-- ==== Sys2Proof/Decode.lean ====
section
/-! DEFINITION. Decoding of instruction words, total on any bytes (R11 to R48), and the encoder, written from the same
tables. The decoder is `noncomputable` only because Lean's run-time system cannot build more than 245 constructors with
fields; the kernel evaluates it. `rawDecode16` and `rawDecode32` read major, minor and reserved fields; `WellFormed` has the operand limits. -/

namespace Sys2Proof

/-- The bits `hi` to `lo` of a word. -/
abbrev bits (w : BitVec 32) (hi lo : Nat) : BitVec (hi + 1 - lo) := w.extractLsb' lo (hi + 1 - lo)

/-- The value if the check holds. -/
abbrev when (b : Bool) (i : Instr) : Option Instr := if b then some i else none

/-- The common fields SW, GN and GP (R19). -/
def decodeCtl (w : BitVec 32) : Ctl := ⟨w.getLsbD 30, w.getLsbD 29, bits w 28 26⟩

/-- The 16-bit forms (R17, R18); bit 15 is 0. -/
def rawDecode16 (p : Parcel) : Option Instr :=
  let sw := p.getLsbD 14
  let d : BitVec 3 := p.extractLsb' 6 3
  let a : BitVec 3 := p.extractLsb' 3 3
  let b : BitVec 3 := p.extractLsb' 0 3
  let i : BitVec 6 := p.extractLsb' 0 6
  let o : BitVec 9 := p.extractLsb' 0 9
  match (p.extractLsb' 9 5).toNat with
  | 0x01 => some (.hLi sw d i)
  | 0x02 => some (.hAddi sw d i)
  | 0x03 => when (b == 0) (.hMov sw d a)
  | 0x04 => some (.hAdd sw d a b)
  | 0x05 => some (.hSub sw d a b)
  | 0x06 => some (.hAnd sw d a b)
  | 0x07 => some (.hOr sw d a b)
  | 0x08 => some (.hXor sw d a b)
  | 0x09 => some (.hSll sw d i)
  | 0x0A => some (.hSrl sw d i)
  | 0x0B => some (.hSra sw d i)
  | 0x0C => some (.hLdW sw d a b)
  | 0x0D => some (.hLdD sw d a b)
  | 0x0E => some (.hStW sw d a b)
  | 0x0F => some (.hStD sw d a b)
  | 0x10 => some (.hBr sw o)
  | 0x11 => some (.hBp sw d i)
  | 0x12 => when (o == 0) (.hNop sw)
  | 0x13 => when (o == 0) (.hDone sw)
  | 0x14 => when (b == 0) (.hQr sw d a)
  | 0x15 => when (b == 0) (.hQw sw d a)
  | _ => none

/-- Major `0x00`. -/
def decodeMajor00 (c : Ctl) (w : BitVec 32) : Option Instr :=
  let d := bits w 19 15
  let a := bits w 14 10
  let b := bits w 9 5
  match (bits w 4 0).toNat with
  | 0 => some (.add c d a b)
  | 1 => some (.sub c d a b)
  | 2 => some (.and c d a b)
  | 3 => some (.or c d a b)
  | 4 => some (.xor c d a b)
  | 5 => some (.andn c d a b)
  | 6 => some (.orn c d a b)
  | 7 => some (.xnor c d a b)
  | 8 => some (.sll c d a b)
  | 9 => some (.srl c d a b)
  | 10 => some (.sra c d a b)
  | 11 => some (.rol c d a b)
  | 12 => some (.ror c d a b)
  | 13 => some (.min c d a b)
  | 14 => some (.max c d a b)
  | 15 => some (.minu c d a b)
  | 16 => some (.maxu c d a b)
  | 17 => some (.addw c d a b)
  | 18 => some (.subw c d a b)
  | _ => none

/-- Major `0x01`. -/
def decodeMajor01 (c : Ctl) (w : BitVec 32) : Option Instr :=
  let d := bits w 19 15
  let a := bits w 14 10
  let b := bits w 9 5
  match (bits w 4 0).toNat with
  | 0 => some (.mul c d a b)
  | 1 => some (.mulhi c d a b)
  | 2 => some (.mulhiu c d a b)
  | 3 => some (.mul32 c d a b)
  | 4 => some (.div c d a b)
  | 5 => some (.divu c d a b)
  | 6 => some (.rem c d a b)
  | 7 => some (.remu c d a b)
  | 8 => when (bits w 9 5 == 0) (.lzc c d a)
  | 9 => when (bits w 9 5 == 0) (.tzc c d a)
  | 10 => when (bits w 9 5 == 0) (.ones c d a)
  | 11 => when (bits w 9 5 == 0) (.bswap c d a)
  | 12 => when (bits w 9 5 == 0) (.extsB c d a)
  | 13 => when (bits w 9 5 == 0) (.extsH c d a)
  | 14 => when (bits w 9 5 == 0) (.extsW c d a)
  | 15 => when (bits w 9 5 == 0) (.extzW c d a)
  | _ => none

/-- Major `0x02`. -/
def decodeMajor02 (c : Ctl) (w : BitVec 32) : Option Instr :=
  let d := bits w 19 15
  let a := bits w 14 10
  let i := bits w 9 0
  some (.addi c d a i)

/-- Major `0x03`. -/
def decodeMajor03 (c : Ctl) (w : BitVec 32) : Option Instr :=
  let d := bits w 19 15
  let a := bits w 14 10
  let i := bits w 9 0
  some (.andi c d a i)

/-- Major `0x04`. -/
def decodeMajor04 (c : Ctl) (w : BitVec 32) : Option Instr :=
  let d := bits w 19 15
  let a := bits w 14 10
  let i := bits w 9 0
  some (.ori c d a i)

/-- Major `0x05`. -/
def decodeMajor05 (c : Ctl) (w : BitVec 32) : Option Instr :=
  let d := bits w 19 15
  let a := bits w 14 10
  let i := bits w 9 0
  some (.xori c d a i)

/-- Major `0x06`. -/
def decodeMajor06 (c : Ctl) (w : BitVec 32) : Option Instr :=
  let d := bits w 19 15
  let a := bits w 14 10
  let i := bits w 5 0
  match (bits w 9 6).toNat with
  | 0 => some (.slli c d a i)
  | 1 => some (.srli c d a i)
  | 2 => some (.srai c d a i)
  | 3 => some (.rori c d a i)
  | _ => none

/-- Major `0x07`. -/
def decodeMajor07 (c : Ctl) (w : BitVec 32) : Option Instr :=
  let d := bits w 19 15
  let a := bits w 14 10
  let i := bits w 7 0
  when (bits w 9 8 == 0) (.tag c d a i)

/-- Major `0x08`. -/
def decodeMajor08 (c : Ctl) (w : BitVec 32) : Option Instr :=
  let d := bits w 19 15
  let i := bits w 14 0
  some (.li c d i)

/-- Major `0x09`. -/
def decodeMajor09 (c : Ctl) (w : BitVec 32) : Option Instr :=
  let d := bits w 19 15
  let i := bits w 14 0
  some (.lis c d i)

/-- Major `0x0A`. -/
def decodeMajor0A (c : Ctl) (w : BitVec 32) : Option Instr :=
  let d := bits w 19 15
  let a := bits w 14 10
  let b := bits w 9 5
  match (bits w 4 0).toNat with
  | 0 => some (.bfx c d a b)
  | 1 => some (.bfxs c d a b)
  | 2 => some (.bfi c d a b)
  | _ => none

/-- Major `0x10`. -/
def decodeMajor10 (c : Ctl) (w : BitVec 32) : Option Instr :=
  let p := bits w 19 17
  let e := bits w 16 14
  let a := bits w 13 9
  let b := bits w 8 4
  match (bits w 3 0).toNat with
  | 0 => some (.cmpEq c p e a b)
  | 1 => some (.cmpNe c p e a b)
  | 2 => some (.cmpLt c p e a b)
  | 3 => some (.cmpGe c p e a b)
  | 4 => some (.cmpLtu c p e a b)
  | 5 => some (.cmpGeu c p e a b)
  | 6 => some (.cmpLe c p e a b)
  | 7 => some (.cmpGt c p e a b)
  | 8 => some (.cmpLeu c p e a b)
  | 9 => some (.cmpGtu c p e a b)
  | 10 => some (.cmpTst c p e a b)
  | _ => none

/-- Major `0x11`. -/
def decodeMajor11 (c : Ctl) (w : BitVec 32) : Option Instr :=
  let p := bits w 19 17
  let e := bits w 16 14
  let a := bits w 13 9
  let i := bits w 8 3
  match (bits w 2 0).toNat with
  | 0 => some (.cmpEqImm c p e a i)
  | 1 => some (.cmpNeImm c p e a i)
  | 2 => some (.cmpLtImm c p e a i)
  | 3 => some (.cmpGeImm c p e a i)
  | 4 => some (.cmpLtuImm c p e a i)
  | 5 => some (.cmpGeuImm c p e a i)
  | 6 => some (.cmpLeImm c p e a i)
  | 7 => some (.cmpGtImm c p e a i)
  | _ => none

/-- Major `0x12`. -/
def decodeMajor12 (c : Ctl) (w : BitVec 32) : Option Instr :=
  let p := bits w 19 17
  let e := bits w 16 14
  let a := bits w 13 9
  let b := bits w 8 4
  let t := bits w 3 2
  match (bits w 1 0).toNat with
  | 0 => some (.cmpEqFloat c p e a b t)
  | 1 => some (.cmpLtFloat c p e a b t)
  | 2 => some (.cmpLeFloat c p e a b t)
  | 3 => some (.cmpUnFloat c p e a b t)
  | _ => none

/-- Major `0x13`. -/
def decodeMajor13 (c : Ctl) (w : BitVec 32) : Option Instr :=
  let d := bits w 19 17
  let a := bits w 16 14
  let b := bits w 13 11
  let x := bits w 10 6
  match (bits w 3 0).toNat with
  | 0 => when (bits w 10 4 == 0) (.pand c d a b)
  | 1 => when (bits w 10 4 == 0) (.por c d a b)
  | 2 => when (bits w 10 4 == 0) (.pxor c d a b)
  | 3 => when (bits w 10 4 == 0) (.pandn c d a b)
  | 4 => when (bits w 10 4 == 0) (.porn c d a b)
  | 5 => when (bits w 13 4 == 0) (.pnot c d a)
  | 6 => when (bits w 5 4 == 0 && bits w 19 11 == 0) (.pget c x)
  | 7 => when (bits w 5 4 == 0 && bits w 19 11 == 0) (.pset c x)
  | _ => none

/-- Major `0x14`. -/
def decodeMajor14 (c : Ctl) (w : BitVec 32) : Option Instr :=
  let o := bits w 19 0
  some (.br c o)

/-- Major `0x15`. -/
def decodeMajor15 (c : Ctl) (w : BitVec 32) : Option Instr :=
  let o := bits w 19 0
  some (.call c o)

/-- Major `0x16`. -/
def decodeMajor16 (c : Ctl) (w : BitVec 32) : Option Instr :=
  let a := bits w 14 10
  match (bits w 4 0).toNat with
  | 0 => when (bits w 9 5 == 0 && bits w 19 15 == 0) (.jr c a)
  | 1 => when (bits w 9 5 == 0 && bits w 19 15 == 0) (.callr c a)
  | _ => none

/-- Major `0x17`. -/
def decodeMajor17 (c : Ctl) (w : BitVec 32) : Option Instr :=
  let code := bits w 19 5
  match (bits w 4 0).toNat with
  | 0 => when (bits w 19 5 == 0) (.nop c)
  | 1 => when (bits w 19 5 == 0) (.done c)
  | 2 => some (.brk c code)
  | _ => none

/-- Major `0x18`. -/
def decodeMajor18 (c : Ctl) (w : BitVec 32) : Option Instr :=
  let d := bits w 19 15
  let a := bits w 14 10
  let b := bits w 9 5
  let t := bits w 4 3
  match (bits w 2 0).toNat with
  | 0 => some (.fadd c d a b t)
  | 1 => some (.fsub c d a b t)
  | 2 => some (.fmul c d a b t)
  | 3 => some (.fdiv c d a b t)
  | 4 => some (.fmin c d a b t)
  | 5 => some (.fmax c d a b t)
  | 6 => some (.fma c d a b t)
  | 7 => when (bits w 9 5 == 0) (.fsqrt c d a t)
  | _ => none

/-- Major `0x19`. -/
def decodeMajor19 (c : Ctl) (w : BitVec 32) : Option Instr :=
  let d := bits w 19 15
  let a := bits w 14 10
  match (bits w 4 0).toNat with
  | 0 => when (bits w 9 5 == 0) (.cvtF32F16 c d a)
  | 1 => when (bits w 9 5 == 0) (.cvtF32Bf16 c d a)
  | 2 => when (bits w 9 5 == 0) (.cvtF16F32 c d a)
  | 3 => when (bits w 9 5 == 0) (.cvtBf16F32 c d a)
  | 4 => when (bits w 9 5 == 0) (.cvtF32W c d a)
  | 5 => when (bits w 9 5 == 0) (.cvtF32Wu c d a)
  | 6 => when (bits w 9 5 == 0) (.cvtWF32 c d a)
  | 7 => when (bits w 9 5 == 0) (.cvtWuF32 c d a)
  | 8 => when (bits w 9 5 == 0) (.cvtWF32Rz c d a)
  | 9 => when (bits w 9 5 == 0) (.cvtWuF32Rz c d a)
  | _ => none

/-- Major `0x1A`. -/
def decodeMajor1A (c : Ctl) (w : BitVec 32) : Option Instr :=
  let d := bits w 19 15
  let a := bits w 14 10
  let t := bits w 4 3
  let b := bits w 9 5
  match (bits w 2 0).toNat with
  | 0 => when (bits w 9 5 == 0) (.fclass c d a t)
  | 1 => some (.fsgnCp c d a b t)
  | 2 => some (.fsgnNeg c d a b t)
  | 3 => some (.fsgnXor c d a b t)
  | 4 => when (bits w 9 5 == 0) (.frint c d a t)
  | _ => none

/-- Major `0x1C`. -/
def decodeMajor1C (c : Ctl) (w : BitVec 32) : Option Instr :=
  let d := bits w 19 15
  let a := bits w 14 10
  let o := bits w 7 0
  match (bits w 9 8).toNat with
  | 0 => some (.ldB c d a o)
  | 1 => some (.ldH c d a o)
  | 2 => some (.ldW c d a o)
  | 3 => some (.ldD c d a o)
  | _ => none

/-- Major `0x1D`. -/
def decodeMajor1D (c : Ctl) (w : BitVec 32) : Option Instr :=
  let d := bits w 19 15
  let a := bits w 14 10
  let o := bits w 7 0
  match (bits w 9 8).toNat with
  | 0 => some (.ldBu c d a o)
  | 1 => some (.ldHu c d a o)
  | 2 => some (.ldWu c d a o)
  | _ => none

/-- Major `0x1E`. -/
def decodeMajor1E (c : Ctl) (w : BitVec 32) : Option Instr :=
  let d := bits w 19 15
  let a := bits w 14 10
  let o := bits w 7 0
  match (bits w 9 8).toNat with
  | 0 => some (.stB c d a o)
  | 1 => some (.stH c d a o)
  | 2 => some (.stW c d a o)
  | 3 => some (.stD c d a o)
  | _ => none

/-- Major `0x1F`. -/
def decodeMajor1F (c : Ctl) (w : BitVec 32) : Option Instr :=
  let d := bits w 19 15
  let a := bits w 14 10
  let o := bits w 7 0
  match (bits w 9 8).toNat with
  | 0 => some (.ldf c d a o)
  | 1 => some (.ldt c d a o)
  | 2 => some (.ste c d a o)
  | 3 => some (.stf c d a o)
  | _ => none

/-- Major `0x20`. -/
def decodeMajor20 (c : Ctl) (w : BitVec 32) : Option Instr :=
  let d := bits w 19 15
  let a := bits w 14 10
  let o := bits w 7 0
  match (bits w 9 8).toNat with
  | 0 => some (.ldAcqW c d a o)
  | 1 => some (.ldAcqD c d a o)
  | 2 => some (.stRelW c d a o)
  | 3 => some (.stRelD c d a o)
  | _ => none

/-- Major `0x21`. -/
def decodeMajor21 (c : Ctl) (w : BitVec 32) : Option Instr :=
  let d := bits w 19 15
  let a := bits w 14 10
  let b := bits w 9 5
  let z := bits w 0 0
  match (bits w 4 1).toNat with
  | 0 => some (.amoAdd c d a b z)
  | 1 => some (.amoAnd c d a b z)
  | 2 => some (.amoOr c d a b z)
  | 3 => some (.amoXor c d a b z)
  | 4 => some (.amoMin c d a b z)
  | 5 => some (.amoMax c d a b z)
  | 6 => some (.amoMinu c d a b z)
  | 7 => some (.amoMaxu c d a b z)
  | 8 => some (.amoSwap c d a b z)
  | 9 => some (.amoCas c d a b z)
  | 10 => when (bits w 0 0 == 0) (.amoFaddF32 c d a b)
  | _ => none

/-- Major `0x22`. -/
def decodeMajor22 (c : Ctl) (w : BitVec 32) : Option Instr :=
  let a := bits w 14 10
  let b := bits w 9 5
  match (bits w 4 0).toNat with
  | 0 => when (bits w 19 5 == 0) (.fence c)
  | 1 => when (bits w 19 15 == 0) (.seal c a b)
  | 2 => when (bits w 19 15 == 0) (.unseal c a b)
  | 3 => when (bits w 19 15 == 0) (.feFill c a b)
  | 4 => when (bits w 19 15 == 0) (.feClr c a b)
  | _ => none

/-- Major `0x24`. -/
def decodeMajor24 (c : Ctl) (w : BitVec 32) : Option Instr :=
  let d := bits w 19 16
  let a := bits w 15 12
  let b := bits w 11 8
  let k := bits w 7 6
  let t := bits w 5 3
  match (bits w 2 0).toNat with
  | 0 => some (.vaddInt c d a b k t)
  | 1 => some (.vsubInt c d a b k t)
  | 2 => some (.vmulInt c d a b k t)
  | 3 => some (.vminInt c d a b k t)
  | 4 => some (.vmaxInt c d a b k t)
  | 5 => some (.vminu c d a b k t)
  | 6 => some (.vmaxu c d a b k t)
  | 7 => some (.vadds c d a b k t)
  | _ => none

----------------

All that should be written out is the stretch of lines above between the one holding "def decodeMajor17 (c" and the one holding "(.fmax c d a b t)", inclusive, exactly as given.

▶ **Answer to the exercise**
def decodeMajor17 (c : Ctl) (w : BitVec 32) : Option Instr :=
  let code := bits w 19 5
  match (bits w 4 0).toNat with
  | 0 => when (bits w 19 5 == 0) (.nop c)
  | 1 => when (bits w 19 5 == 0) (.done c)
  | 2 => some (.brk c code)
  | _ => none

/-- Major `0x18`. -/
def decodeMajor18 (c : Ctl) (w : BitVec 32) : Option Instr :=
  let d := bits w 19 15
  let a := bits w 14 10
  let b := bits w 9 5
  let t := bits w 4 3
  match (bits w 2 0).toNat with
  | 0 => some (.fadd c d a b t)
  | 1 => some (.fsub c d a b t)
  | 2 => some (.fmul c d a b t)
  | 3 => some (.fdiv c d a b t)
  | 4 => some (.fmin c d a b t)
  | 5 => some (.fmax c d a b t)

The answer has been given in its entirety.